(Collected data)

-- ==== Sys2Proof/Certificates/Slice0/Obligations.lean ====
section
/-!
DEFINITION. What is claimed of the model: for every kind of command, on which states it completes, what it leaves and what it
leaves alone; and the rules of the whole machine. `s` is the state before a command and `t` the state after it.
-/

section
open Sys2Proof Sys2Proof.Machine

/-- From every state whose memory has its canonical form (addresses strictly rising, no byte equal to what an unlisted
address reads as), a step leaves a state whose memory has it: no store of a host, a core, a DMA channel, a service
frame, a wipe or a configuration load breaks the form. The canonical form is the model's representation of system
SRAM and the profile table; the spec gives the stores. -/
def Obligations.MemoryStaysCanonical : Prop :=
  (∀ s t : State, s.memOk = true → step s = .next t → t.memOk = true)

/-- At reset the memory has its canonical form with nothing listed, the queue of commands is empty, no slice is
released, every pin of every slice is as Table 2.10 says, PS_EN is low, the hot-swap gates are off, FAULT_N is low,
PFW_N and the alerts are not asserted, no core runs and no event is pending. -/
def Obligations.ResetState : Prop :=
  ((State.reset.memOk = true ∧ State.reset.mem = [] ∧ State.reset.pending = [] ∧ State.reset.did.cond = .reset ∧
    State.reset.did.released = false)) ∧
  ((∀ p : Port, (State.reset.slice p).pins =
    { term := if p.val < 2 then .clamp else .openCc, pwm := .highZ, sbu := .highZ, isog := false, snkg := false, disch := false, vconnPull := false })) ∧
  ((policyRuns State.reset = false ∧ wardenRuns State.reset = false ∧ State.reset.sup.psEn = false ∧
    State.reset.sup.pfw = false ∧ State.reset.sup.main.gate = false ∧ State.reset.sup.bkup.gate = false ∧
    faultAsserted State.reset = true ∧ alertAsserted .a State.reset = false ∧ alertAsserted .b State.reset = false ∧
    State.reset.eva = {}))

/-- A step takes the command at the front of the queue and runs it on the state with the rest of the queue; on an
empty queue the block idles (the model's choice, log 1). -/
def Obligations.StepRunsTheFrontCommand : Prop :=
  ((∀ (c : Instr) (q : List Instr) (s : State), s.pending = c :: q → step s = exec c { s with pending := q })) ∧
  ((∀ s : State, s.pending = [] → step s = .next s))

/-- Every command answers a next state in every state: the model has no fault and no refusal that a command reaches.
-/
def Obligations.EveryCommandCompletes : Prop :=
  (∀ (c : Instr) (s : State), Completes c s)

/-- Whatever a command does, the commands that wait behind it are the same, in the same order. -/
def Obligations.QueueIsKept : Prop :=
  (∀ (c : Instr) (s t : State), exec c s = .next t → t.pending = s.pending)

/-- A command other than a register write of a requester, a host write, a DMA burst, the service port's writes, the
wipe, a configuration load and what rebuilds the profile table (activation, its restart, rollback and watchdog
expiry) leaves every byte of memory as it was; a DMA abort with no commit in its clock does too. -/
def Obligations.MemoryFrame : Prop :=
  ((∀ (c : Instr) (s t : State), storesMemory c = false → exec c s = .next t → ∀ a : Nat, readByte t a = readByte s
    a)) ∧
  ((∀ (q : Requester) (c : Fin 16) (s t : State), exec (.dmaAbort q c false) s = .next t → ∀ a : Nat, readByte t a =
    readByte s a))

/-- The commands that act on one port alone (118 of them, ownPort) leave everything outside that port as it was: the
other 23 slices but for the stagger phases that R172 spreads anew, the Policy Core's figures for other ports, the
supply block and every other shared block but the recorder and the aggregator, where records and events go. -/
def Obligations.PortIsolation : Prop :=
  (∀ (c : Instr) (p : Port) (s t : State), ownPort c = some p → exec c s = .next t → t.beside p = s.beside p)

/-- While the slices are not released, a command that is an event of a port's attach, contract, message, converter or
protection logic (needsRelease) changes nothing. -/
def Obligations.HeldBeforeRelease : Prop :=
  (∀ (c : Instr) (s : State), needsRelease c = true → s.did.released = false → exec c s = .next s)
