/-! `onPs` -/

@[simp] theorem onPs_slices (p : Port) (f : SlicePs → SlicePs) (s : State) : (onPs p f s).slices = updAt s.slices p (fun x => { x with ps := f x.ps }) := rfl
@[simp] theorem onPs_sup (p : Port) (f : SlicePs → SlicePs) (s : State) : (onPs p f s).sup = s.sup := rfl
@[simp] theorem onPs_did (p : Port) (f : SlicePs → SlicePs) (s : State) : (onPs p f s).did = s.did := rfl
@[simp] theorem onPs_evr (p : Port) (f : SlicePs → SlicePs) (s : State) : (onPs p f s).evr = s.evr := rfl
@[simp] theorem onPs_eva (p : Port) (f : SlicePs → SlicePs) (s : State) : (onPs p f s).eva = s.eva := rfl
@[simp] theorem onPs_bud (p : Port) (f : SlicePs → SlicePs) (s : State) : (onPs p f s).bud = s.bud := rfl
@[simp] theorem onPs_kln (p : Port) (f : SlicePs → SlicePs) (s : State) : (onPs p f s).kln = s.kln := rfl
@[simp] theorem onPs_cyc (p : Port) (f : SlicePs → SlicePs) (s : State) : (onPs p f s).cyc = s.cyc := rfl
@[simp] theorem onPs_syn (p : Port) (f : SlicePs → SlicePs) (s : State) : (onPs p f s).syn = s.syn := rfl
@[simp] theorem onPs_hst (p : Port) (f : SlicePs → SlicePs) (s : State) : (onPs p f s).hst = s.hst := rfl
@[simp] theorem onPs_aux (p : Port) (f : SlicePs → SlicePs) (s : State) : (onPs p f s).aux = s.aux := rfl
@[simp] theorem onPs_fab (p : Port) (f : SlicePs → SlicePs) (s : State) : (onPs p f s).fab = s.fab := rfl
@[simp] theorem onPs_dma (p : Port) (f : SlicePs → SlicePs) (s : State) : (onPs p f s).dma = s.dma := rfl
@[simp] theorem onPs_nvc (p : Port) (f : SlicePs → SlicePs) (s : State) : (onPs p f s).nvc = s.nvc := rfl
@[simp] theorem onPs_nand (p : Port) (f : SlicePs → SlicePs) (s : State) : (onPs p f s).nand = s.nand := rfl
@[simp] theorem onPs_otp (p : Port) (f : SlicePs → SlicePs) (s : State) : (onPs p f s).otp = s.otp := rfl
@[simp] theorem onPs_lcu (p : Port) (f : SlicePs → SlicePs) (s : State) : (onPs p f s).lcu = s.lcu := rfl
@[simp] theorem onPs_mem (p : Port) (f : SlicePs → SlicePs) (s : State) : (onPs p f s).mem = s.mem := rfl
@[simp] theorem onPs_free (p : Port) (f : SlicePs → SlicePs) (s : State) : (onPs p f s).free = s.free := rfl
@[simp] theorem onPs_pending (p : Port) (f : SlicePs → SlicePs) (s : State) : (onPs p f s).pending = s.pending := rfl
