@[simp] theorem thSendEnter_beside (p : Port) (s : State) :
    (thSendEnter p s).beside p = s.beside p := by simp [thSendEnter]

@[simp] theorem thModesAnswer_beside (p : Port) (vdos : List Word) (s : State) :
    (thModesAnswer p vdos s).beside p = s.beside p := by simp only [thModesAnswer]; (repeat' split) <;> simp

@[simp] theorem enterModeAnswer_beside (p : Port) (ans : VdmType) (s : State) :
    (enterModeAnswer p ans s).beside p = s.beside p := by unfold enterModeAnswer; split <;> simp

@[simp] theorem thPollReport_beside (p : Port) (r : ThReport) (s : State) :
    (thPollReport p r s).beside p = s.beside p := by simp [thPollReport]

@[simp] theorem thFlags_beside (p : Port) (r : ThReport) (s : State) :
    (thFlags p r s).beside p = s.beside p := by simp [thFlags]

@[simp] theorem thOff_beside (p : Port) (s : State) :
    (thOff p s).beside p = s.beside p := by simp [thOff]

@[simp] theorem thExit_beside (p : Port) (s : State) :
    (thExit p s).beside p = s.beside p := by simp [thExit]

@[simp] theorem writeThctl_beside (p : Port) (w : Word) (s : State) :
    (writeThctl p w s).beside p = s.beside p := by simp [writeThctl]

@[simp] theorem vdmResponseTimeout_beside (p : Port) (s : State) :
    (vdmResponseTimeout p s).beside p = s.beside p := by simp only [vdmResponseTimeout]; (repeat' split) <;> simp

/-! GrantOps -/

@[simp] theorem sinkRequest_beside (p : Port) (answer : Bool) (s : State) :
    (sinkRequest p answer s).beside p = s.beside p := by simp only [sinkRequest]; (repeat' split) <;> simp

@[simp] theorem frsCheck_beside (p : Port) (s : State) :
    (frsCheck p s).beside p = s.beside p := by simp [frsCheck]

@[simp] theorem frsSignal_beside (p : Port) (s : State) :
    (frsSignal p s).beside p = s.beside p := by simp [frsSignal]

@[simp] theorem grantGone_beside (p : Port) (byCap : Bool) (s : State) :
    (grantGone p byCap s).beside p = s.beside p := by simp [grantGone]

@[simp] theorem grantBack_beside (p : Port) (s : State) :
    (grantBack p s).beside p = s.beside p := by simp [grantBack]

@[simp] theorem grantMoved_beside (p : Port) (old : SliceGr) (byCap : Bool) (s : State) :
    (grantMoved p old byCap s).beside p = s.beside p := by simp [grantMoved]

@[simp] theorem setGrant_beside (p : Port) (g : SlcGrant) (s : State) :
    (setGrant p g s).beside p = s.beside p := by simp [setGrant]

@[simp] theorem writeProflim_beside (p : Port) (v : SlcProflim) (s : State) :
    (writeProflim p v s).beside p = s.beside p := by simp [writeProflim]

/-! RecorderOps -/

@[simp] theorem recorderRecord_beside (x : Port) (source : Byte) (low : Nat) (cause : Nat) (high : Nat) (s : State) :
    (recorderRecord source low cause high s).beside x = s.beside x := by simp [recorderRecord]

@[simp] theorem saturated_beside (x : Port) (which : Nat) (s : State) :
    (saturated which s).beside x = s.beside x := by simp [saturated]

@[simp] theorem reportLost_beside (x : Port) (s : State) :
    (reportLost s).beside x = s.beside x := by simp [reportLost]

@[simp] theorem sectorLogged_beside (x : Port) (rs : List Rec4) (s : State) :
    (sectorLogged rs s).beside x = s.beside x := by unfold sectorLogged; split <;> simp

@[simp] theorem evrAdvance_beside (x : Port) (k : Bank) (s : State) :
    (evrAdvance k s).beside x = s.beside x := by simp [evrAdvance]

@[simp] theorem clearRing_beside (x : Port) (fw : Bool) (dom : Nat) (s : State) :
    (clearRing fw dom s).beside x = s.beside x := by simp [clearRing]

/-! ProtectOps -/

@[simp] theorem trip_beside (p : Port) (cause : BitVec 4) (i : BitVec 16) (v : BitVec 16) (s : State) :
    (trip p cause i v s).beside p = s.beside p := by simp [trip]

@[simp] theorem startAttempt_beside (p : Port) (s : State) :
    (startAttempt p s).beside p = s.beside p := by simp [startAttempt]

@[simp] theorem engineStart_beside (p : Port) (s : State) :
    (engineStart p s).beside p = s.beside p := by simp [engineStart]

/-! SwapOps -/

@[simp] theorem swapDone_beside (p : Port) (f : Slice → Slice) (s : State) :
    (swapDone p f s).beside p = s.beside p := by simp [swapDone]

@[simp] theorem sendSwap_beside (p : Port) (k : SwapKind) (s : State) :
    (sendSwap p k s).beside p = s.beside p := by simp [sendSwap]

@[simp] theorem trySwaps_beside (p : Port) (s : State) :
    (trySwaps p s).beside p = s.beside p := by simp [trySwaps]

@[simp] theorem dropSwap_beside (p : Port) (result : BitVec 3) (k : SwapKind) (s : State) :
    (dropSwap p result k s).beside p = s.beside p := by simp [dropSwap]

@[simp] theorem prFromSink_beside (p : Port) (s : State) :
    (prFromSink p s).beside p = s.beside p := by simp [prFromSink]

*ABOUT THIS EXERCISE*
What is needed is every line from the beginning of the data up to and including the line with "released, every pin", given again word for word.

*EXERCISE RESULT*
-- ==== Sys2Proof/Certificates/Slice0/Obligations.lean ====
section
/-!
DEFINITION. What is claimed of the model: for every kind of command, on which states it completes, what it leaves and what it
leaves alone; and the rules of the whole machine. `s` is the state before a command and `t` the state after it.
-/

section
open Sys2Proof Sys2Proof.Machine

/-- From every state whose memory has its canonical form (addresses strictly rising, no byte equal to what an unlisted
address reads as), a step leaves a state whose memory has it: no store of a host, a core, a DMA channel, a service
frame, a wipe or a configuration load breaks the form. The canonical form is the model's representation of system
SRAM and the profile table; the spec gives the stores. -/
def Obligations.MemoryStaysCanonical : Prop :=
  (∀ s t : State, s.memOk = true → step s = .next t → t.memOk = true)

/-- At reset the memory has its canonical form with nothing listed, the queue of commands is empty, no slice is
released, every pin of every slice is as Table 2.10 says, PS_EN is low, the hot-swap gates are off, FAULT_N is low,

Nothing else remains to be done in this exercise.